Все, кто знал Леву в детстве, вспоминают маленького для своих лет, неимоверно худого мальчика с быстрой речью и живыми черными глазами.

День, когда Борис Спасский впервые увидел Леву, он запомнил очень хорошо: «Это было в Ленинграде на детских соревнованиях в 1949 году. Было мне двенадцать лет, Леве на пару лет больше. Я замечательно тогда играл в «щелбаны» (не слишком трудная игра, смысл которой в выбивании щелчком шашек соперника с доски. — Г.С.). Привели тогда ко мне Леву Полугаевско-го — так он меня просто разодрал в эту игру. А несколькими днями позже мы сыграли нашу первую партию. И ее помню тоже. Я начал: l.d4, Лева ответил: l…f5. Я сыграл: 2.g4, и тут такая каша на доске заварилась, что мы, перепугавшись, уже через несколько ходов на ничью согласились».

Вижу хорошо лицо сияющего Левы после выигрыша одной из самых его известных партий на чемпионате СССР в Москве в 1969 году у Таля, когда я был секундантом потерпевшей стороны. Вариант, который встретился в этой партии, мы анализировали с Мишей еще в период подготовки его матча с Корчным, и, как нам казалось, довольно тщательно. Позицию, возникающую после 20-го хода черных, мы не стали рассматривать особенно подробно: в самом деле, у черных уже лишняя фигура, у белых под боем и ладья, и конь, прямых угроз у них не видно. Лева, однако, проанализировал дальше и глубже, он нашел продолжение атаки и красиво выиграл. Геллер вспоминал позднее, что вечером, накануне этой партии, он зашел в номер Полугаевского в гостинице и увидел расставленную на доске какую-то позицию. Та же самая позиция (после 25-го хода!) стояла на следующий день на доске в партии Полугаевский — Таль. Оказывается, в период подготовки Спасского к его матчу с Петросяном они анализировали вместе этот вариант, Лева же в своих разработках пошел еще дальше. Не исключаю — задержись Геллер в комнате Левы еще минут на десять, он мог бы увидеть позицию не после 25-го, но и после 30-го, а то и далее, хода. Здесь, как мне кажется, нашли свое отражение два момента: во-первых, замечательные аналитические способности Левы, попытка докопаться до истины, высчитать все до конца — с одной стороны, и некоторая неуверенность в себе — с другой. Эта неуверенность в сочетании с чрезмерным уважением к действительно гигантам шахмат и переоценкой очень многих, которых он сам был выше на голову, мешала Леве в течение всей его шахматной карьеры, и особенно в молодые годы. «Самый трудный мой противник — я. Во время игры я часто невольно делаю из кандидата в мастера чемпиона мира», — сказал как-то он сам.

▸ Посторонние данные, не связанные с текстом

/-- R136, R137, R139, R142 to R144, R146, R301, R360, R401: the steps of a copy engine outside F, none of whose routes waits: the command at the head starts with the read of its source,
granule by granule, and reads one of which nothing is written yet later, or finds it bad, where nothing forbids it; a chunk is written, granule by granule, its bit set and its bytes uncounted, or one granule of it alone; a destination core's credit reaches its
barrier; the end writes the completion word and the flag and leaves the queue, and a failure is reported.
R110, R115, R121: a Catalogue unit outside F makes one step of its oldest command, or carries it to its end and writes its completion word; the count of its commands done rises by 1.
When the source is read, and that an event may carry a command to its end, are the model's reading (log 58, log 61); the sources, codes and details of event records are the model's own
(log 20), and so is the index 0 of a command that ends by no chunk (log 80). -/
def Obligations.EngineSteps : Prop :=
  (∀ (s : State) (c : CopyCmd) (r : List CopyCmd),
      let d := s.arg.die
      let n := 8 * s.arg.eng + s.arg.queue
      let q := s.engQ d n
      let head (x : State × CopyCmd) : State := x.1.setEngQ d n { q with cmds := x.2 :: r }
      d < 16 → s.arg.eng < 4 → s.arg.queue < 8 → s.dead d = false → q.cmds = c :: r → (∀ p ∈ c.places, p < remotePlace → s.held d (.mem p) = false) →
        (c.started = false → exec .copyCommandStart s = .next (head (s.copyStart d c)))
        ∧ (c.started = false → c.bad = none → c.places.any (s.placeCut d) = false → ¬ (c.kind = 1 ∧ c.clash = true) →
            exec .copyCommandStart s = .next (head ((runGrans c.src).foldl CopyCmd.readOne (s, { c with started := true, todo := c.byChunk, cores := if c.arr then c.cores else [] }))))
        ∧ (c.started = true → s.arg.idx ∈ runGrans c.src → s.arg.idx ∉ c.used →
            (s.arg.flag = false → s.arg.ok = true → c.clash = false → exec .copyCommandStart s = .next (head (CopyCmd.readOne (s, c) s.arg.idx)))
            ∧ (s.arg.flag = true → s.arg.id < 16 → ∃ t : State, exec .copyCommandStart s = .next (t.setEngQ d n { q with cmds := { c with
                got := tset c.got s.arg.idx ((tget ([], true) c.got s.arg.idx).1, true) } :: r }) ∧ t.mem = s.mem ∧ t.pw = s.pw ∧ t.marks = s.marks))
        ∧ (c.started = true → s.arg.idx ∈ c.used → exec .copyCommandStart s = .next s)
        ∧ (∀ m l todo, c.todo = (m, l) :: todo → c.places.any (s.placeCut d) = false →
            let x := l.foldl s.engineWrites (s, c)
            (s.arg.ok = false → exec .copyChunkVisible s = .next ((head (x.1, { x.2 with todo := x.2.todo.drop 1 })).chunkBit c m))
            ∧ (s.arg.ok = true → (∃ y ∈ c.todo, s.arg.idx ∈ y.2) → exec .copyChunkVisible s = .next (head (s.engineWrites (s, c) s.arg.idx))))
        ∧ (∀ b cores, c.started = true → c.todo = [] → c.cores = b :: cores → s.copyAlive c = true →
            exec .barrierCredit s = .next ((head (s, { c with cores := cores })).modGang (c.hart.1 / 1024) (c.hart.1 % 1024) (fun g =>
              { g with bars := tmod {} g.bars (c.u 65 1 / 2 % 4) (fun x => Barrier.credit x s.cycle c.len) })))
        ∧ (c.started = true → c.todo = [] → c.cores = [] →
            let t := s.setEngQ d n { q with cmds := r }
            (c.bad = none → c.fail = none → exec .copyCommandComplete s = .next (c.putFlag ((t.putWord d c.cw (2 ^ 63)).copyUncount c c.left) d))
            ∧ (∀ i x, c.bad = none → c.fail = some (i, x) → x ≠ 0 →
                exec .copyCommandComplete s = .next ((c.finish t d x i).event (256 + (4 * d + n / 8)) x (n % 8 * 2 ^ 24 + i % 2 ^ 24)))
            ∧ (∀ x, c.bad = some x → x ≠ 0 → exec .copyCommandComplete s = .next ((c.finish t d x 0).event (256 + (4 * d + n / 8)) x (n % 8 * 2 ^ 24)))))
  ∧ (∀ (s : State) (c : CatCmd) (r : List CatCmd), s.arg.idx < 4 →
      let u := s.arg.idx
      let d := unitDie u
      (s.die d).cat = c :: r → s.dead d = false → (∀ q ∈ c.src ++ c.src2 ++ c.out ++ c.rcd, q.2.1 < remotePlace → s.held d (.mem q.2.1) = false) →
      (s.arg.ok = true → s.arg.w.getLsbD 0 = false → exec .catalogueCommandComplete s = .next ((c.step s u s.arg.flag).1.modDie d (fun x => { x with cat := (c.step s u s.arg.flag).2 :: r })))
      ∧ (let t := (c.rest s u).1
         let e := (c.rest s u).2.fail
         let ends := (t.putWord d c.cw (2 ^ 63 + e.2 % 65536 * 256 + e.1)).modDie d (fun x => { x with cat := r, done := x.done + 1 })
         s.arg.ok = false → exec .catalogueCommandComplete s = .next (if e.1 = 0 then ends else ends.event (3 * 256 + u) e.1 (c.slotNo * 65536 + e.2))))

/-- R38, R84, R86 to R88, R96, R101, R216, R219, R337, R381: writes of device registers as their events make them: an invalidation removes what it names and is BUSY, a second one sets ERR;
MEM.ILV after its lock sets ERR; CTXBASE keeps its fields; DIE.BOOT with a record present starts nothing; SCHED.CTL; SAVE.STAT resumes; LMAP, LAT and PGSEED; the management controller, which a boot halted in stage 1 or 2 has not, and which writes
nothing more in one halted later (R427).
R101: a write of DIE.BOOT with GO while every resident slot of the die is free makes record 0, placed on core 0 of the die where that core admits it, and GO stays set. That the record is
READY where core 0 does not admit it is the model's choice (log 81); the kind number of an answer is the model's (log 21), and so is that the hub's CTXBASE extends measurement 3 (log 24). -/
def Obligations.RegisterEvents : Prop :=
  (∀ (s : State),
      let w := s.arg.w
      let b := s.arg.blk
      (b < 16 → fldN w 17 16 ≠ 3 → (s.die b).inv = none →
        exec .xltInv s = .next ((s.keepTlb b (fun t => !invalidates (fldN w 17 16) (fldN w 15 0) ((s.die b).invva.toNat * 65536) (fldN w 33 18) t)).modDie b (fun d =>
          { d with inv := some w })))
      ∧ (b < 16 → fldN w 17 16 = 3 ∨ (s.die b).inv ≠ none → exec .xltInv s = .next (s.modDie b (fun d => { d with inverr := true })))
      ∧ (s.pw.any (fun v => v.phase == 0) = false → b = 16 → s.hub.qps.any (fun q => q.2.msgs.any (fun m => m.oks.isSome)) = false → exec .invalidationDone s = .next (s.modHub (fun h => { h with inv := none })))
      ∧ (s.pw.any (fun v => v.phase == 0) = false → b < 16 → (s.die b).eng.all (fun q => q.2.cmds.isEmpty) = true → s.dies.all (fun x => x.2.cat.all (fun c => c.die != b)) = true →
          (s.die b).catAway = [] → (∀ p, p = 2 * b ∨ p = 2 * b + 1 → (s.core p).harts.all (fun q => (q.2.map (fun h => !h.remoteReq)).getD true) = true) →
          exec .invalidationDone s = .next (((s.modDie b (fun d => { d with inv := none })).modCore (2 * b) Core.performed).modCore (2 * b + 1) Core.performed))
      ∧ (s.hub.ilvLock = true → exec .memIlvWrite s = .next (s.modHub (fun h => { h with ilvErr := !w.getLsbD 1 })))
      ∧ (s.hub.ilvLock = false → exec .memIlvWrite s = .next (s.modHub (fun h => { h with ilvG := w.getLsbD 0, ilvErr := h.ilvErr && !w.getLsbD 1 })))
      ∧ (b < 16 → exec .xltCtxbaseWrite s = .next (s.modDie b (fun d => { d with ctxbase := w &&& 0xFFFFFFFFFF0001#64 })))
      ∧ (b = 16 → exec .xltCtxbaseWrite s = .next ((if w.getLsbD 0 then s.measureMap else s).modHub (fun h => { h with ctxbase := w &&& 0xFFFFFFFFFF0001#64 })))
      ∧ (s.arg.die < 16 → (w.getLsbD 0 = false ∨ s.hub.bootStage ≠ 0 ∨ ∃ q ∈ (s.die s.arg.die).recs, q.2.st ≠ 0) →
          exec .dieBootGo s = .next (s.modDie s.arg.die (fun x => { x with boot := (w &&& 0xFFFFFFFFFFFFFC#64) ||| ((s.die s.arg.die).boot &&& 1#64) })))
      ∧ (s.arg.die < 16 → w.getLsbD 0 = true → exec .schedCtlWrite s = .next (s.modDie s.arg.die (fun x => { x with hold := w.getLsbD 1, freeze := true })))
      ∧ (s.arg.die < 16 → w.getLsbD 0 = false →
          let t := s.modDie s.arg.die (fun x => { x with hold := w.getLsbD 1, freeze := false })
          exec .schedCtlWrite s = .next (((s.die s.arg.die).recs.foldl (fun u q => if q.2.st = 2 then u.seeNote s.arg.die q.2 else u) t).modDie s.arg.die (fun x =>
            { x with recs := x.recs.map (fun q => (q.1, t.evaluate s.arg.die q.2)) })))
      ∧ (s.arg.die < 16 → w.getLsbD 0 = true → exec .saveStallClear s = .next (s.modDie s.arg.die (fun x =>
          { x with savestat := x.savestat &&& ~~~1#64, recs := x.recs.map (fun q => (q.1, { q.2 with save := { q.2.save with stalled := false }, growStalled := false })) })))
      ∧ (s.arg.core < 32 →
          exec .lmapWrite s = .next (s.modCore s.arg.core (fun c => { c.writeLmap s.cycle w with lmapNext := none }))
          ∧ exec .latWrite s = .next (s.modCore s.arg.core (·.writeLat s.cycle w))
          ∧ exec .pgseedWrite s = .next (s.modCore s.arg.core (fun c => { c with pgNext := some w })))
      ∧ (b < 17 → s.arg.off % 8 = 0 → exec .registerWrite s = .next (if b < 16 then s.writeDie b s.arg.off w else s.writeHub s.arg.off w))
      ∧ (s.arg.flag = false → s.arg.ok = true → s.hub.bootStage = 0 → exec .managementControllerAccess s = .next (s.ctlWrite s.arg.off s.arg.data))
      ∧ (s.arg.flag = true → s.hub.bootStage = 0 → exec .managementControllerAccess s = .next (if 4 ≤ s.arg.idx ∧ s.arg.idx < 8 then
          s.modHub (fun h => { h with meas := tset h.meas s.arg.idx (extend (tget [] h.meas s.arg.idx) s.arg.data) }) else s))
      ∧ (s.hub.bootStage = 1 ∨ s.hub.bootStage = 2 ∨ (s.hub.bootStage ≠ 0 ∧ (s.arg.flag = true ∨ s.arg.ok = true)) → exec .managementControllerAccess s = .next s)
      ∧ (s.arg.flag = false → s.arg.ok = false → s.hub.bootStage ≠ 1 → s.hub.bootStage ≠ 2 → exec .managementControllerAccess s = .next { s with outbox := s.outbox ++ [{ kind := 11, dest := s.arg.off, status := 0, data := s.ctlRead s.arg.off s.arg.len }] }))
  ∧ (∀ (s : State), s.arg.die < 16 → s.arg.w.getLsbD 0 = true → s.hub.bootStage = 0 → (∀ q ∈ (s.die s.arg.die).recs, q.2.st = 0) →
      let m := s.room (2 * s.arg.die) (fun _ => false)
      ∃ t, exec .dieBootGo s = .next t ∧ (t.die s.arg.die).boot.getLsbD 0 = true
        ∧ (m.ok = true → m.slots ≠ 0 → (t.gang s.arg.die 0).st = 4 ∧ (t.gang s.arg.die 0).places.map (·.core) = [2 * s.arg.die])
        ∧ (m.ok = false ∨ m.slots = 0 → (t.gang s.arg.die 0).st = 3 ∧ (t.gang s.arg.die 0).places = []))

Во всеобъемлющем дебютном исследовании Полугаевский, стараясь низвести роль случайности до минимума, пошел во многом дальше и глубже Ботвинника. В методе подготовки и анализа, взятом на вооружение молодыми шахматистами сегодняшнего дня, и в первую очередь Каспаровым, ясно прослеживается направление Полугаевского. Метод, при котором соперник обкладывается новинками, как, по выражению С. Фурмана, флажками на зимней охоте обкладываются волки. В основе этого метода тотальной дебютной подготовки лежит труд. Где истоки этого у Левы? Было ли это его индивидуальной особенностью? Впиталось ли с генами еще со времен, когда бедному еврею из провинции для того, чтобы учиться, или просто жить в Петербурге или Москве, чтобы попасть в процентную норму, нужно было все время доказывать, что он лучше других? Или следует искать объяснение еще глубже, в удивительных строках О. Мандельштама: «Пусть это оскорбительно — поймите: есть блуд труда, и он у нас в крови»? Ответить на эти вопросы непросто. Но он и школу окончил с золотой медалью, и учился в трудном техническом институте, и работал несколько лет, совмещая все с шахматами. Кто еще из коллег-гроссмейстеров его поколения и уровня может сказать о себе такое?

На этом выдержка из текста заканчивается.